Listed entries:
----------------------------------------
-- ==== Sys2Proof/Machine/Fields.lean ====
section
/-! DEFINITION. The fields and the fault bits of the registers, by name, as the register tables give them (R9, R10). -/

namespace Sys2Proof.Machine

/-- A register field: its lowest bit and its width. -/
structure Fld where
  lo : Nat
  len : Nat
deriving DecidableEq, Repr

namespace F
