/-- An entry of the SAFEFILL section (R191). -/
structure SafeFill where
  tile : Nat
  pat : Nat
  crc : Nat
  data : List Byte
deriving DecidableEq, Repr, Inhabited

/-- A zone entry (Table 15-7): the eight TARGET bytes are 4 to 11. -/
structure ZoneE where
  kind : Nat
  classes : Nat
  dflt : Nat
  loss : Nat
  target : List Nat
  dutyMax : Nat
  iset : Nat
deriving DecidableEq, Repr, Inhabited

/-- What ZONES holds beside the zone entries and the ports (R335, R338): TECU NAME, client entries (NAME, mask, highest class),
HOST_CLASS, REFHEAD, and the zone of each lighting function. -/
structure ZoneHead where
  tecu : Nat
  clients : List (Nat × Nat × Nat)
  hostClass : Nat
  refhead : Nat
  lighting : List (Nat × Nat)
deriving DecidableEq, Repr, Inhabited

/-- What the running image configures beside the registers: tile places by 8 * die + tile, and the safe-fill patterns. -/
structure ImgCfg where
  tiles : SMap TilePlace
  safefill : List SafeFill
  outCol : SMap Nat             -- output-stage column of each head half, by 4 * die + head (Table 2-5)
  modes : SMap (Nat × Nat)      -- LINE_PER and frame period of each HEAD section, by 2 * head + die (R131)
  zones : SMap ZoneE
  zhead : ZoneHead
deriving DecidableEq, Repr, Inhabited

/-- The command outstanding on a lane, and its unacknowledged repeats (R192). -/
structure Outstanding where
  pkt : Pkt
  seq : Nat
  repeats : Nat
deriving DecidableEq, Repr

/-- Why the device holds a tile in safe-fill (R195). -/
inductive SafeCause where
  | safe          -- SAFE entry (R134)
  | tgFail        -- its timing generator failed (R148)
  | markLost      -- its slave half lost the marks (R147)
  | column        -- a running column of its half failed (R56)
  | pipes         -- its die lost two pipes (R37)
  | dram          -- its die has no DRAM service (R222, R224)
  | thermal       -- the tile is shut down by temperature (R288)
  | bist          -- its lane, path or line buffer is held by self-test (R316)
  | bridge        -- its slave half or half-memory client lost the bridge (Table 1-9)
  | dieLost       -- its compositor die is treated as failed (Table 1-1, Table 1-9)
deriving DecidableEq, Repr

/-- A lane (R165, R166) and the tile at its end (R192 to R195). -/
structure LaneH where
  attempt : Nat                 -- 1 to 3 of R165, 0 none
  auto : Bool                   -- the sequence in progress is an automatic retry (R166)
  everLocked : Bool             -- LOCKED since it last left OFF (R165)
  retryAt : Option Nat          -- microsecond count at which the next retry is due (R166)
  fill : Nat                    -- elastic buffer fill (R157)
  sets : Nat                    -- consecutive valid training sets (R161, R162, R168)
  queue : List Pkt              -- SAFE, CALIB and CMD packets waiting for a gap (R181)
  seq : Nat                     -- command count (R192)
  out : Option Outstanding      -- the command outstanding (R192)
  plan : List Pkt               -- bring-up commands still to be sent (R194)
  waitStatus : Bool             -- bring-up step 1 (R194)
  waitRun : Bool                -- bring-up step 4: RUN or SAFE goes at the next midnight (R194)
  wantRun : Bool                -- the cause of SAFE_CMD has ended: RUN goes at the next midnight (R195)
  causes : List SafeCause       -- why safe-fill is commanded (R195)
  statusAt : Option Nat         -- microsecond count of the last STATUS
  badViews : Nat                -- consecutive STATUS whose STATE differs from the commanded one (R194, R311)
  goodViews : Nat               -- consecutive STATUS that agree (R311)
  sending : Bool                -- a line packet is on the lane and holds its line-buffer slot (R135)
  old : Bool                    -- the newest STATUS is more than 100 ms old (R272)
  txRd : Bool                   -- running disparity of the transmitter, positive or not (R153)
  eqAt : Word                   -- LANE_EQn at the last loss of lock: the settings that a fast retrain keeps (R161)
  lost : Bool                   -- the training follows a loss of lock: RETRAIN_REQ is sent (Table 7-3)
  lb : Nat                      -- the loopback in progress, 0 none (Table 7-8)
  tr : TrainH
deriving DecidableEq, Repr
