-- ==== Sys2Proof/Machine/Crc.lean ====
section
/-! DEFINITION. The check-value algorithms of Table 13-1 (R292). -/

namespace Sys2Proof.Machine

/-- The parameters of an algorithm. -/
structure CrcAlg where
  w : Nat
  poly : Nat
  rpoly : Nat
  reflected : Bool
  init : Nat
  xorout : Nat
deriving DecidableEq, Repr

/-- Table 13-1, by POLY code. -/
def crcAlg (code : Nat) : CrcAlg :=
  match code with
  | 0 => ⟨32, 0x04C11DB7, 0xEDB88320, true, 0xFFFFFFFF, 0xFFFFFFFF⟩
  | 1 => ⟨32, 0x1EDC6F41, 0x82F63B78, true, 0xFFFFFFFF, 0xFFFFFFFF⟩
  | 2 => ⟨16, 0x1021, 0, false, 0xFFFF, 0⟩
  | _ => ⟨8, 0x1D, 0, false, 0xFF, 0xFF⟩

/-- One of the eight rounds of R292. -/
def crcRound (a : CrcAlg) (reg : Nat) : Nat :=
  if a.reflected then (if reg % 2 = 1 then (reg / 2) ^^^ a.rpoly else reg / 2)
  else if reg / 2 ^ (a.w - 1) % 2 = 1 then ((reg * 2) ^^^ a.poly) % 2 ^ a.w
  else reg * 2 % 2 ^ a.w

/-- The register after one byte (R292). -/
def crcByte (a : CrcAlg) (reg : Nat) (b : Byte) : Nat :=
  (crcRound a)^[8] (reg ^^^ (if a.reflected then b.toNat else b.toNat * 2 ^ (a.w - 8)))

/-- The register after some bytes. -/
def crcBytes (a : CrcAlg) (reg : Nat) (bs : List Byte) : Nat := bs.foldl (crcByte a) reg

/-- The check value of some bytes. -/
def crcOf (a : CrcAlg) (bs : List Byte) : Nat := crcBytes a a.init bs ^^^ a.xorout

/-- CRC-32C. -/
def crc32c (bs : List Byte) : Nat := crcOf (crcAlg 1) bs

/-- CRC-16/CCITT. -/
def crc16 (bs : List Byte) : Nat := crcOf (crcAlg 2) bs

end Sys2Proof.Machine
end

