-- ==== Sys2Proof/Machine/Lanes.lean ====
section
/-! DEFINITION. Derwell lanes (R151 to R177): training, retries, loss of lock, quad PLLs, rate matching, loopbacks and eye
scans, with the meanings of the lane commands. -/

namespace Sys2Proof.Machine

/-- The quad of a lane (Table 7-1). -/
def quadOf (n : Nat) : Nat := n / 4

/-- The lanes of a quad (Table 7-1). -/
def lanesOfQuad (q : Nat) : List Nat := (List.range 10).filter (fun n => quadOf n == q)

/-- A field of LANE_STATn set. -/
def Dev.setLaneStat (s : Dev) (d n : Nat) (f : Fld) (v : Nat) : Dev := s.wrF (Reg.LANE_STAT d n) f v

/-- A scan in progress ends with DONE and ABORTED (R175). -/
def Dev.endScan (s : Dev) (d n : Nat) : Dev :=
  if s.rdF (Reg.LANE_ESCAN_STAT d n) F.LANE_ESCAN_STAT_BUSY = 1 then s.wr (Reg.LANE_ESCAN_STAT d n) 6#32 else s

/-- The lane leaves LOCKED: the settings in use are kept for a fast retrain (R161), its tile's or source's traffic stops (R169), and a
HOLD phase waits for its tile no longer (Table 6-6, Table 7-9). -/
def Dev.leaveLocked (s : Dev) (d n : Nat) : Dev :=
  if !s.locked d n then s
  else
  let s := s.setLaneStat d n F.LANE_STAT_STATE 2
  let s := s.setLane d n { s.lane d n with eqAt := s.rd (Reg.LANE_EQ d n) }
  if n < 8 then
    let k := (s.place d n).head
    let s := (s.tileLaneDown d n).causeOff (Reg.LANE_TILE_FLT_STAT d n) B.LANE_TILE_SILENT
    s.setHalf d k { s.half d k with awaited := (s.half d k).awaited.filter (· != n) }
  else s.inputLaneDown d (n - 8)

/-- Attempt `k` of R165 begins in DETECT: 1 a fast retrain at the rate in use with the settings of the last loss (R161), 2 a full attempt
at the rate of the LANES section, 3 a full attempt at 2.5 Gbit/s. A transmitter that changes rate starts with negative running
disparity (R153). -/
def Dev.startAttempt (s : Dev) (d n k : Nat) : Dev :=
  let cfg := s.rd (Reg.LANE_CFG d n)
  let rate := if k = 1 then s.rdF (Reg.LANE_STAT d n) F.LANE_STAT_RATE_NOW
    else if k = 2 then fget cfg F.LANE_CFG_RATE else 1
  let s := s.endScan d n
  let h := s.lane d n
  let h := { h with txRd := h.txRd && rate == s.rdF (Reg.LANE_STAT d n) F.LANE_STAT_RATE_NOW }
  let s := s.wr (Reg.LANE_STAT d n) (BitVec.ofNat 32 (2 + 128 * b2n (k == 1) + 256 * rate))
  let s := s.wrF (Reg.LANE_ALIGN_STAT d n) F.LANE_ALIGN_STAT_ALIGNED 0
  let s := if k = 1 then s.wr (Reg.LANE_EQ d n) h.eqAt
    else ((s.wrF (Reg.LANE_EQ d n) F.LANE_EQ_TXPRE (fget cfg F.LANE_CFG_TXPRE0)).wrF (Reg.LANE_EQ d n) F.LANE_EQ_CTLE
      (fget cfg F.LANE_CFG_CTLE0)).wrF (Reg.LANE_EQ d n) F.LANE_EQ_PPRE (fget cfg F.LANE_CFG_PPRE0)
  s.setLane d n { h with attempt := k, sets := 0, fill := 16, retryAt := none, tr := TrainH.init }

/-- The sequence of R165 begins; `full` leaves out the fast retrain, as does a lane that has not been LOCKED since OFF. With
the quad PLL out of lock the lane waits for it. An unused lane stays OFF (R151). -/
def Dev.startSeq (s : Dev) (d n : Nat) (full auto : Bool) : Dev :=
  let s := s.leaveLocked d n
  if s.rdF (Reg.LANE_CFG d n) F.LANE_CFG_USE = 0 then s.wr (Reg.LANE_STAT d n) 0#32
  else if s.rdF (Reg.LANE_Q_STAT d (quadOf n)) F.LANE_Q_STAT_PLL_LOCK = 0 then
    let s := (s.endScan d n).wr (Reg.LANE_STAT d n) (fset (s.rd (Reg.LANE_STAT d n) &&& 0x100#32) F.LANE_STAT_STATE 1)
    s.setLane d n { s.lane d n with attempt := 0, auto := false, retryAt := none }
  else
    let s := s.setLane d n { s.lane d n with auto := auto }
    s.startAttempt d n (if full || !(s.lane d n).everLocked then 2 else 1)

/-- COUNT of LANE_RETRYn returns to 0 and the lane is not PARKED (R166). -/
def Dev.clearRetry (s : Dev) (d n : Nat) : Dev :=
  (s.wrF (Reg.LANE_RETRY d n) F.LANE_RETRY_COUNT 0).causeOff (Reg.LANE_FLT_STAT d n) B.LANE_PARKED

/-- Every attempt has failed: FAILED, with the retries of R166. A lane that is PARKED, and that a PLL loss has taken out of FAILED, gets no
further retry (R166). -/
def Dev.laneFailed (s : Dev) (d n : Nat) : Dev :=
  let h := s.lane d n
  let s := s.wr (Reg.LANE_STAT d n) (fset (s.rd (Reg.LANE_STAT d n) &&& 0x100#32) F.LANE_STAT_STATE 4)
  let s := s.causeOn (Reg.LANE_FLT_STAT d n) B.LANE_TRAIN_FAIL
  if h.auto then
    let c := min 8 (s.rdF (Reg.LANE_RETRY d n) F.LANE_RETRY_COUNT + 1)
    let s := s.wrF (Reg.LANE_RETRY d n) F.LANE_RETRY_COUNT c
    if 8 ≤ c then
      (s.setLane d n { h with attempt := 0, auto := false, retryAt := none }).causeOn (Reg.LANE_FLT_STAT d n) B.LANE_PARKED
    else s.setLane d n { h with attempt := 0, auto := false, retryAt := some (s.us + 10000000) }
  else s.setLane d n
    { h with attempt := 0, retryAt := if s.rdF (Reg.LANE_RETRY d n) F.LANE_RETRY_COUNT = 8 then none else some (s.us + 1000000) }

/-- The attempt in progress fails for reason `why` (R161, R165): 1 NO_PARTNER, 2 ALIGN, 3 NO_RX_SETTING, 4 NO_TX_SETTING,
5 CONFIRM. -/
def Dev.attemptFail (s : Dev) (d n why : Nat) : Dev :=
  let s := s.wrF (Reg.LANE_CAUSE d n) F.LANE_CAUSE_FAIL why
  let cfg := s.rd (Reg.LANE_CFG d n)
  match (s.lane d n).attempt with
  | 1 => s.startAttempt d n 2
  | 2 => if fget cfg F.LANE_CFG_FB_EN = 1 ∧ fget cfg F.LANE_CFG_RATE = 0 then s.startAttempt d n 3 else s.laneFailed d n
  | _ => s.laneFailed d n

/-- The lane reaches LOCKED (R165, R166); a tile's bring-up begins (R194). -/
def Dev.laneLock (s : Dev) (d n : Nat) : Dev :=
  let rate := s.rdF (Reg.LANE_STAT d n) F.LANE_STAT_RATE_NOW
  let fb := rate != s.rdF (Reg.LANE_CFG d n) F.LANE_CFG_RATE
  let s := s.wr (Reg.LANE_STAT d n) (BitVec.ofNat 32 (3 + 256 * rate + 512 * b2n fb))
  let s := s.setLane d n { s.lane d n with attempt := 0, auto := false, everLocked := true, retryAt := none, sets := 0, fill := 16, lost := false }
  let s := s.clearRetry d n
  let a := Reg.LANE_FLT_STAT d n
  let s := ((s.causeOff a B.LANE_LOCK_LOST).causeOff a B.LANE_TRAIN_FAIL).causeOff a B.LANE_ELASTIC
  let s := s.causeIs a B.LANE_FALLBACK fb
  if n < 8 then s.bringup d n else s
----------------------------------------
Task statement: Everything from the first line above up to and including the line that contains "namespace F" should be printed exactly; please print only that.

Written answer:
-- ==== Sys2Proof/Machine/Fields.lean ====
section
/-! DEFINITION. The fields and the fault bits of the registers, by name, as the register tables give them (R9, R10). -/

namespace Sys2Proof.Machine

/-- A register field: its lowest bit and its width. -/
structure Fld where
  lo : Nat
  len : Nat
deriving DecidableEq, Repr

namespace F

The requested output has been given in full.